That all depends on your age, the amounts you contributed, the nature of the retirement plans and the hardships.
The IRS does recognize some exceptions to the early retirement penalty problem (see http://www.irs.gov/Retirement-Plans/Plan-Participant,-Employee/Retirement-Topics---Tax-on-Early-Distributions).
It may also be possible to setup a self-directed IRA, roll your retirement funds to this, and then access those funds for specific business purposes under properly structured vehicles. But doing this is not a do-it-yourself process by any means.
Depending on what direction you decide to go, you'll like need the services of an attorney to assist.

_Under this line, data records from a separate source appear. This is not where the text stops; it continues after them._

/-- The scalar class (02 R48). Opcode 0 is NOP and all 64 bits are 0 (R41). -/
def decodeScalar (w : Nat) : Except Nat Instr :=
  match fld w 58 6 with
  | 0 => if w = 0 then .ok .nop else .error 3
  | 1 => verdict (zeros w [(28, 6), (0, 16)]) true (decide (fld w 20 8 = 0)) (.add (predOf w) (BitVec.ofNat 6 (fld w 46 6)) (BitVec.ofNat 6 (fld w 40 6)) (BitVec.ofNat 6 (fld w 34 6)) (BitVec.ofNat 4 (fld w 16 4)))
  | 2 => verdict (zeros w [(28, 6), (0, 16)]) true (decide (fld w 20 8 = 0)) (.sub (predOf w) (BitVec.ofNat 6 (fld w 46 6)) (BitVec.ofNat 6 (fld w 40 6)) (BitVec.ofNat 6 (fld w 34 6)) (BitVec.ofNat 4 (fld w 16 4)))
  | 3 => verdict (zeros w [(28, 6), (0, 16)]) true (decide (fld w 20 8 = 0)) (.and (predOf w) (BitVec.ofNat 6 (fld w 46 6)) (BitVec.ofNat 6 (fld w 40 6)) (BitVec.ofNat 6 (fld w 34 6)) (BitVec.ofNat 4 (fld w 16 4)))
  | 4 => verdict (zeros w [(28, 6), (0, 16)]) true (decide (fld w 20 8 = 0)) (.or (predOf w) (BitVec.ofNat 6 (fld w 46 6)) (BitVec.ofNat 6 (fld w 40 6)) (BitVec.ofNat 6 (fld w 34 6)) (BitVec.ofNat 4 (fld w 16 4)))
  | 5 => verdict (zeros w [(28, 6), (0, 16)]) true (decide (fld w 20 8 = 0)) (.xor (predOf w) (BitVec.ofNat 6 (fld w 46 6)) (BitVec.ofNat 6 (fld w 40 6)) (BitVec.ofNat 6 (fld w 34 6)) (BitVec.ofNat 4 (fld w 16 4)))
  | 6 => verdict (zeros w [(28, 6), (0, 16)]) true (decide (fld w 20 8 = 0)) (.andn (predOf w) (BitVec.ofNat 6 (fld w 46 6)) (BitVec.ofNat 6 (fld w 40 6)) (BitVec.ofNat 6 (fld w 34 6)) (BitVec.ofNat 4 (fld w 16 4)))
  | 7 => verdict (zeros w [(28, 6), (0, 16)]) true (decide (fld w 20 8 = 0)) (.shl (predOf w) (BitVec.ofNat 6 (fld w 46 6)) (BitVec.ofNat 6 (fld w 40 6)) (BitVec.ofNat 6 (fld w 34 6)) (BitVec.ofNat 4 (fld w 16 4)))
  | 8 => verdict (zeros w [(28, 6), (0, 16)]) true (decide (fld w 20 8 = 0)) (.shr (predOf w) (BitVec.ofNat 6 (fld w 46 6)) (BitVec.ofNat 6 (fld w 40 6)) (BitVec.ofNat 6 (fld w 34 6)) (BitVec.ofNat 4 (fld w 16 4)))
  | 9 => verdict (zeros w [(28, 6), (0, 16)]) true (decide (fld w 20 8 = 0)) (.shra (predOf w) (BitVec.ofNat 6 (fld w 46 6)) (BitVec.ofNat 6 (fld w 40 6)) (BitVec.ofNat 6 (fld w 34 6)) (BitVec.ofNat 4 (fld w 16 4)))
  | 10 => verdict (zeros w [(28, 6), (0, 16)]) true (decide (fld w 20 8 = 0)) (.rotl (predOf w) (BitVec.ofNat 6 (fld w 46 6)) (BitVec.ofNat 6 (fld w 40 6)) (BitVec.ofNat 6 (fld w 34 6)) (BitVec.ofNat 4 (fld w 16 4)))
  | 11 => verdict (zeros w [(28, 6), (0, 16)]) true (decide (fld w 20 8 = 0)) (.min (predOf w) (BitVec.ofNat 6 (fld w 46 6)) (BitVec.ofNat 6 (fld w 40 6)) (BitVec.ofNat 6 (fld w 34 6)) (BitVec.ofNat 4 (fld w 16 4)))
  | 12 => verdict (zeros w [(28, 6), (0, 16)]) true (decide (fld w 20 8 = 0)) (.max (predOf w) (BitVec.ofNat 6 (fld w 46 6)) (BitVec.ofNat 6 (fld w 40 6)) (BitVec.ofNat 6 (fld w 34 6)) (BitVec.ofNat 4 (fld w 16 4)))
  | 13 => verdict (zeros w [(28, 6), (0, 16)]) true (decide (fld w 20 8 = 0)) (.mul (predOf w) (BitVec.ofNat 6 (fld w 46 6)) (BitVec.ofNat 6 (fld w 40 6)) (BitVec.ofNat 6 (fld w 34 6)) (BitVec.ofNat 4 (fld w 16 4)))
  | 14 => verdict (zeros w [(28, 6), (0, 16)]) true (decide (fld w 20 8 = 0)) (.mulh (predOf w) (BitVec.ofNat 6 (fld w 46 6)) (BitVec.ofNat 6 (fld w 40 6)) (BitVec.ofNat 6 (fld w 34 6)) (BitVec.ofNat 4 (fld w 16 4)))
  | 15 => verdict (zeros w [(28, 6), (0, 16)]) true (decide (fld w 20 8 = 0)) (.div (predOf w) (BitVec.ofNat 6 (fld w 46 6)) (BitVec.ofNat 6 (fld w 40 6)) (BitVec.ofNat 6 (fld w 34 6)) (BitVec.ofNat 4 (fld w 16 4)))
  | 16 => verdict (zeros w [(28, 6), (0, 16)]) true (decide (fld w 20 8 = 0)) (.rem (predOf w) (BitVec.ofNat 6 (fld w 46 6)) (BitVec.ofNat 6 (fld w 40 6)) (BitVec.ofNat 6 (fld w 34 6)) (BitVec.ofNat 4 (fld w 16 4)))
  | 17 => verdict (zeros w [(34, 6), (28, 6), (0, 16)]) true (decide (fld w 20 8 = 0)) (.clz (predOf w) (BitVec.ofNat 6 (fld w 46 6)) (BitVec.ofNat 6 (fld w 40 6)) (BitVec.ofNat 4 (fld w 16 4)))
  | 18 => verdict (zeros w [(34, 6), (28, 6), (0, 16)]) true (decide (fld w 20 8 = 0)) (.ctz (predOf w) (BitVec.ofNat 6 (fld w 46 6)) (BitVec.ofNat 6 (fld w 40 6)) (BitVec.ofNat 4 (fld w 16 4)))
  | 19 => verdict (zeros w [(34, 6), (28, 6), (0, 16)]) true (decide (fld w 20 8 = 0)) (.popc (predOf w) (BitVec.ofNat 6 (fld w 46 6)) (BitVec.ofNat 6 (fld w 40 6)) (BitVec.ofNat 4 (fld w 16 4)))
  | 20 => verdict (zeros w [(34, 6), (28, 6), (0, 16)]) true (decide (fld w 20 8 = 0)) (.sext (predOf w) (BitVec.ofNat 6 (fld w 46 6)) (BitVec.ofNat 6 (fld w 40 6)) (BitVec.ofNat 4 (fld w 16 4)))
  | 21 => verdict (zeros w [(34, 6), (28, 6), (0, 16)]) true (decide (fld w 20 8 = 0)) (.zext (predOf w) (BitVec.ofNat 6 (fld w 46 6)) (BitVec.ofNat 6 (fld w 40 6)) (BitVec.ofNat 4 (fld w 16 4)))
  | 22 => verdict (zeros w [(28, 6), (0, 16)]) true true (.addsh (predOf w) (BitVec.ofNat 6 (fld w 46 6)) (BitVec.ofNat 6 (fld w 40 6)) (BitVec.ofNat 6 (fld w 34 6)) (BitVec.ofNat 8 (fld w 20 8)) (BitVec.ofNat 4 (fld w 16 4)))
  | 23 => verdict (zeros w [(0, 16)]) (decide (fld w 16 4 = 7)) (decide (fld w 20 8 = 0)) (.sel (predOf w) (BitVec.ofNat 6 (fld w 46 6)) (BitVec.ofNat 6 (fld w 40 6)) (BitVec.ofNat 6 (fld w 34 6)) (BitVec.ofNat 6 (fld w 28 6)))
  | 24 => verdict (zeros w [(28, 6), (0, 16)]) true true (.cmp (predOf w) (BitVec.ofNat 6 (fld w 46 6)) (BitVec.ofNat 6 (fld w 40 6)) (BitVec.ofNat 6 (fld w 34 6)) (BitVec.ofNat 8 (fld w 20 8)) (BitVec.ofNat 4 (fld w 16 4)))
  | 25 => verdict (zeros w []) true (decide (fld w 32 4 = 0)) (.addi (predOf w) (BitVec.ofNat 6 (fld w 46 6)) (BitVec.ofNat 6 (fld w 40 6)) (BitVec.ofNat 4 (fld w 36 4)) (BitVec.ofNat 32 (fld w 0 32)))
  | 26 => verdict (zeros w []) true (decide (fld w 32 4 = 0)) (.andi (predOf w) (BitVec.ofNat 6 (fld w 46 6)) (BitVec.ofNat 6 (fld w 40 6)) (BitVec.ofNat 4 (fld w 36 4)) (BitVec.ofNat 32 (fld w 0 32)))
  | 27 => verdict (zeros w []) true (decide (fld w 32 4 = 0)) (.ori (predOf w) (BitVec.ofNat 6 (fld w 46 6)) (BitVec.ofNat 6 (fld w 40 6)) (BitVec.ofNat 4 (fld w 36 4)) (BitVec.ofNat 32 (fld w 0 32)))
  | 28 => verdict (zeros w []) true (decide (fld w 32 4 = 0)) (.xori (predOf w) (BitVec.ofNat 6 (fld w 46 6)) (BitVec.ofNat 6 (fld w 40 6)) (BitVec.ofNat 4 (fld w 36 4)) (BitVec.ofNat 32 (fld w 0 32)))
  | 29 => verdict (zeros w []) true (decide (fld w 32 4 = 0)) (.shli (predOf w) (BitVec.ofNat 6 (fld w 46 6)) (BitVec.ofNat 6 (fld w 40 6)) (BitVec.ofNat 4 (fld w 36 4)) (BitVec.ofNat 32 (fld w 0 32)))
  | 30 => verdict (zeros w []) true (decide (fld w 32 4 = 0)) (.shri (predOf w) (BitVec.ofNat 6 (fld w 46 6)) (BitVec.ofNat 6 (fld w 40 6)) (BitVec.ofNat 4 (fld w 36 4)) (BitVec.ofNat 32 (fld w 0 32)))
  | 31 => verdict (zeros w []) true (decide (fld w 32 4 = 0)) (.shrai (predOf w) (BitVec.ofNat 6 (fld w 46 6)) (BitVec.ofNat 6 (fld w 40 6)) (BitVec.ofNat 4 (fld w 36 4)) (BitVec.ofNat 32 (fld w 0 32)))
  | 32 => verdict (zeros w [(40, 6)]) true (decide (fld w 32 4 = 0)) (.movi (predOf w) (BitVec.ofNat 6 (fld w 46 6)) (BitVec.ofNat 4 (fld w 36 4)) (BitVec.ofNat 32 (fld w 0 32)))
  | 33 => verdict (zeros w []) (decide (fld w 36 4 = 7)) (decide (fld w 32 4 = 0)) (.movhi (predOf w) (BitVec.ofNat 6 (fld w 46 6)) (BitVec.ofNat 6 (fld w 40 6)) (BitVec.ofNat 32 (fld w 0 32)))
  | 34 => verdict (zeros w []) true true (.cmpi (predOf w) (BitVec.ofNat 6 (fld w 46 6)) (BitVec.ofNat 6 (fld w 40 6)) (BitVec.ofNat 4 (fld w 32 4)) (BitVec.ofNat 4 (fld w 36 4)) (BitVec.ofNat 32 (fld w 0 32)))
  | 35 => verdict (zeros w [(28, 6), (0, 16)]) true (decide (fld w 20 8 = 0)) (.fadd (predOf w) (BitVec.ofNat 6 (fld w 46 6)) (BitVec.ofNat 6 (fld w 40 6)) (BitVec.ofNat 6 (fld w 34 6)) (BitVec.ofNat 4 (fld w 16 4)))
  | 36 => verdict (zeros w [(28, 6), (0, 16)]) true (decide (fld w 20 8 = 0)) (.fsub (predOf w) (BitVec.ofNat 6 (fld w 46 6)) (BitVec.ofNat 6 (fld w 40 6)) (BitVec.ofNat 6 (fld w 34 6)) (BitVec.ofNat 4 (fld w 16 4)))
  | 37 => verdict (zeros w [(28, 6), (0, 16)]) true (decide (fld w 20 8 = 0)) (.fmul (predOf w) (BitVec.ofNat 6 (fld w 46 6)) (BitVec.ofNat 6 (fld w 40 6)) (BitVec.ofNat 6 (fld w 34 6)) (BitVec.ofNat 4 (fld w 16 4)))
  | 38 => verdict (zeros w [(0, 16)]) true (decide (fld w 20 8 = 0)) (.ffma (predOf w) (BitVec.ofNat 6 (fld w 46 6)) (BitVec.ofNat 6 (fld w 40 6)) (BitVec.ofNat 6 (fld w 34 6)) (BitVec.ofNat 6 (fld w 28 6)) (BitVec.ofNat 4 (fld w 16 4)))
  | 39 => verdict (zeros w [(28, 6), (0, 16)]) true true (.fmin (predOf w) (BitVec.ofNat 6 (fld w 46 6)) (BitVec.ofNat 6 (fld w 40 6)) (BitVec.ofNat 6 (fld w 34 6)) (BitVec.ofNat 8 (fld w 20 8)) (BitVec.ofNat 4 (fld w 16 4)))
  | 40 => verdict (zeros w [(28, 6), (0, 16)]) true true (.fmax (predOf w) (BitVec.ofNat 6 (fld w 46 6)) (BitVec.ofNat 6 (fld w 40 6)) (BitVec.ofNat 6 (fld w 34 6)) (BitVec.ofNat 8 (fld w 20 8)) (BitVec.ofNat 4 (fld w 16 4)))
  | 41 => verdict (zeros w [(28, 6), (0, 16)]) true true (.fcmp (predOf w) (BitVec.ofNat 6 (fld w 46 6)) (BitVec.ofNat 6 (fld w 40 6)) (BitVec.ofNat 6 (fld w 34 6)) (BitVec.ofNat 8 (fld w 20 8)) (BitVec.ofNat 4 (fld w 16 4)))
  | 42 => verdict (zeros w [(34, 6), (28, 6), (24, 4), (0, 16)]) true true (.fcvt (predOf w) (BitVec.ofNat 6 (fld w 46 6)) (BitVec.ofNat 6 (fld w 40 6)) (BitVec.ofNat 4 (fld w 20 4)) (BitVec.ofNat 4 (fld w 16 4)))
  | 43 => verdict (zeros w [(34, 6), (28, 6), (0, 16)]) true (decide (fld w 20 8 = 0)) (.fclass (predOf w) (BitVec.ofNat 6 (fld w 46 6)) (BitVec.ofNat 6 (fld w 40 6)) (BitVec.ofNat 4 (fld w 16 4)))
  | 44 => verdict (zeros w [(28, 6), (20, 8), (16, 4), (0, 16)]) true true (.pand (predOf w) (BitVec.ofNat 6 (fld w 46 6)) (BitVec.ofNat 6 (fld w 40 6)) (BitVec.ofNat 6 (fld w 34 6)))
  | 45 => verdict (zeros w [(28, 6), (20, 8), (16, 4), (0, 16)]) true true (.por (predOf w) (BitVec.ofNat 6 (fld w 46 6)) (BitVec.ofNat 6 (fld w 40 6)) (BitVec.ofNat 6 (fld w 34 6)))
  | 46 => verdict (zeros w [(28, 6), (20, 8), (16, 4), (0, 16)]) true true (.pxor (predOf w) (BitVec.ofNat 6 (fld w 46 6)) (BitVec.ofNat 6 (fld w 40 6)) (BitVec.ofNat 6 (fld w 34 6)))
  | 47 => verdict (zeros w [(28, 6), (20, 8), (16, 4), (0, 16)]) true true (.pandn (predOf w) (BitVec.ofNat 6 (fld w 46 6)) (BitVec.ofNat 6 (fld w 40 6)) (BitVec.ofNat 6 (fld w 34 6)))
  | 48 => verdict (zeros w [(34, 6), (28, 6), (20, 8), (16, 4), (0, 16)]) true true (.pcnt (predOf w) (BitVec.ofNat 6 (fld w 46 6)) (BitVec.ofNat 6 (fld w 40 6)))
  | 49 => verdict (zeros w [(34, 6), (28, 6), (20, 8), (16, 4), (0, 16)]) true true (.pfirst (predOf w) (BitVec.ofNat 6 (fld w 46 6)) (BitVec.ofNat 6 (fld w 40 6)))
  | 50 => verdict (zeros w [(34, 6), (28, 6), (20, 8), (16, 4), (0, 16)]) true true (.movps (predOf w) (BitVec.ofNat 6 (fld w 46 6)) (BitVec.ofNat 6 (fld w 40 6)))
  | 51 => verdict (zeros w [(34, 6), (28, 6), (20, 8), (16, 4), (0, 16)]) true true (.movsp (predOf w) (BitVec.ofNat 6 (fld w 46 6)) (BitVec.ofNat 6 (fld w 40 6)))
  | 52 => verdict (zeros w [(40, 6), (36, 4), (32, 4)]) true true (.movsys (predOf w) (BitVec.ofNat 6 (fld w 46 6)) (BitVec.ofNat 32 (fld w 0 32)))
  | 53 => verdict (zeros w [(46, 6), (36, 4), (32, 4)]) true true (.setsys (predOf w) (BitVec.ofNat 6 (fld w 40 6)) (BitVec.ofNat 32 (fld w 0 32)))
  | 54 => verdict (zeros w []) true (decide (fld w 24 3 = 0)) (.ld (predOf w) (BitVec.ofNat 6 (fld w 46 6)) (BitVec.ofNat 6 (fld w 40 6)) (BitVec.ofNat 6 (fld w 34 6)) (BitVec.ofNat 4 (fld w 30 4)) (BitVec.ofNat 3 (fld w 27 3)) (BitVec.ofNat 24 (fld w 0 24)))
  | 55 => verdict (zeros w []) true (decide (fld w 24 3 = 0)) (.st (predOf w) (BitVec.ofNat 6 (fld w 46 6)) (BitVec.ofNat 6 (fld w 40 6)) (BitVec.ofNat 6 (fld w 34 6)) (BitVec.ofNat 4 (fld w 30 4)) (BitVec.ofNat 3 (fld w 27 3)) (BitVec.ofNat 24 (fld w 0 24)))
  | 56 => verdict (zeros w []) true (decide (fld w 24 3 = 0)) (.stnt (predOf w) (BitVec.ofNat 6 (fld w 46 6)) (BitVec.ofNat 6 (fld w 40 6)) (BitVec.ofNat 6 (fld w 34 6)) (BitVec.ofNat 4 (fld w 30 4)) (BitVec.ofNat 3 (fld w 27 3)) (BitVec.ofNat 24 (fld w 0 24)))
  | 57 => verdict (zeros w []) true true (.stcmb (predOf w) (BitVec.ofNat 6 (fld w 46 6)) (BitVec.ofNat 6 (fld w 40 6)) (BitVec.ofNat 6 (fld w 34 6)) (BitVec.ofNat 4 (fld w 30 4)) (BitVec.ofNat 3 (fld w 27 3)) (BitVec.ofNat 3 (fld w 24 3)) (BitVec.ofNat 24 (fld w 0 24)))
  | _ => .error 1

Evan A. Nielsen is licensed to practice law in California and handles federal tax matters throughout the U.S. The information provided here is for educational purposes only and is not intended as legal advice for a particular matter. This response does not create any attorney-client relationship with the author. For specific advice about your particular situation, please consult an attorney.
The withdrawals will be subject to tax and possibly a 10% early withdrawal penalty. The IRS is pretty strict on waiving the 10% penalty based on hardship, and based on the minimal facts presented it doesn't seem you would qualify for a hardship withdrawal. You will want to speak with a attorney or CPA prior to withdrawing the monies so that you have a better understanding of the liabilities incur.